A Critical Exposition of the Popular 'Jihád'/Chapter 11/74

[Sidenote: 74. Amputation or banishment substituted temporarily in place of imprisonment for want of a well-organized system of jails.]

Sir W. Muir continues:—"On reflection, Mahomet appears to have felt that this punishment exceeded the bounds of humanity. He accordingly promulgated a Revelation, in which capital punishment is limited to simple death or crucifixion. Amputation of the hands and feet is, however, sanctioned as a penal measure; and amputation of the hands is even enjoined as the proper penalty for theft, whether the criminal be male or female. This barbarous custom has accordingly been perpetuated throughout the Mahometan world. But the putting out of the eyes is not recognized among the legal punishments."[1]

These alternative punishments were prescribed for the heinous crimes of highway robbery, dacoity, and theft by house-breaking. They were (i) capital punishment, (ii) amputation, and (iii) banishment (Sura, v, 37, 42), according to the circumstances of the case. The last two were of a temporary nature substituted for imprisonment for want of an organized system of jails and prisons. When the Commonwealth was in its infancy, the troubles of the invasions and wars of the aggressive Koreish and their allies had left neither peace nor security at Medina to take such administrative measures as to organize a system of building, guarding, and maintaining jails, their inmates and their establishments. As soon as jails were established in the Mohammadan Commonwealth, amputation and banishment gave way to imprisonment. The prisoners of war, not being criminals, used to be made over by Mohammad to some citizens of Medina, as in the case of the prisoners of the battle of Badr, to keep them in their houses as guests, on account of the want of prisons; but as for the other criminals—the highway robbers, dacoits, and house-breakers—they could not be treated and entertained so hospitably.
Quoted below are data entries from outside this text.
-- ==== Sys2Proof/Machine/LineRows.lean ====
section
/-! DEFINITION. The meanings of the rows of the control pair. -/

namespace Sys2Proof.Machine

/-- IDLE_GAP (R2). -/
def execIdleGap (bits : Nat) (s : State) : Host.Outcome State Fault Refusal :=
  s.run (Zs32.recessiveBits bits)

/-- ATTEMPT_BEGIN (R12 to R22). -/
def execAttemptBegin (s : State) : Host.Outcome State Fault Refusal :=
  s.run Zs32.attemptBegin

/-- ARBITRATION_END (R23, R145). -/
def execArbitrationEnd (rivals : List (BitVec 7)) (s : State) : Host.Outcome State Fault Refusal :=
  s.run (Zs32.arbitrationEnd rivals)

/-- CLASH_READ_BACK (R24, R184). -/
def execClashReadBack (s : State) : Host.Outcome State Fault Refusal :=
  s.run Zs32.clashReadBack

/-- FRAME_RECEIVED (R25, R176). -/
def execFrameReceived (bits : List Bool) (s : State) : Host.Outcome State Fault Refusal :=
  s.run (Zs32.frameReceived bits)

/-- VETO_SLOT_END (R26 to R29). -/
def execVetoSlotEnd (peerHeard peerVeto : Bool) (s : State) : Host.Outcome State Fault Refusal :=
  s.run (Zs32.vetoSlotEnd peerHeard peerVeto)

/-- VETO_LIMIT (R178): the end of a veto slot that this station vetoes itself (log entry 7). -/
def execVetoLimit (s : State) : Host.Outcome State Fault Refusal :=
  s.run (Zs32.vetoSlotEnd false true)

/-- EIGHTH_FAILED_ATTEMPT (R180): the end of the veto slot of the eighth attempt (log entry 7). -/
def execEighthFailedAttempt (peerHeard peerVeto : Bool) (s : State) : Host.Outcome State Fault Refusal :=
  s.run (Zs32.vetoSlotEnd peerHeard peerVeto)

/-- START_BIT (R2). -/
def execStartBit (s : State) : Host.Outcome State Fault Refusal :=
  s.run Zs32.dominantBit

/-- DOMINANT_BIT_DURING_GAP (R2). -/
def execDominantBitDuringGap (s : State) : Host.Outcome State Fault Refusal :=
  s.run Zs32.dominantInGap

end Sys2Proof.Machine
end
Thus there was left no alternative for them except either to banish such criminals, or to award them corporal punishment in the shape of amputation.[2]


Footnotes edit

  1. Muir's Life of Mahomet, Vol. IV, p. 19.
  2. This subject has been fully and judiciously discussed by the Honorable Syed Ahmed Khan Bahadur, C.S.I., in his "Commentary of the Koran;" Sura. iv. pp. 198-204.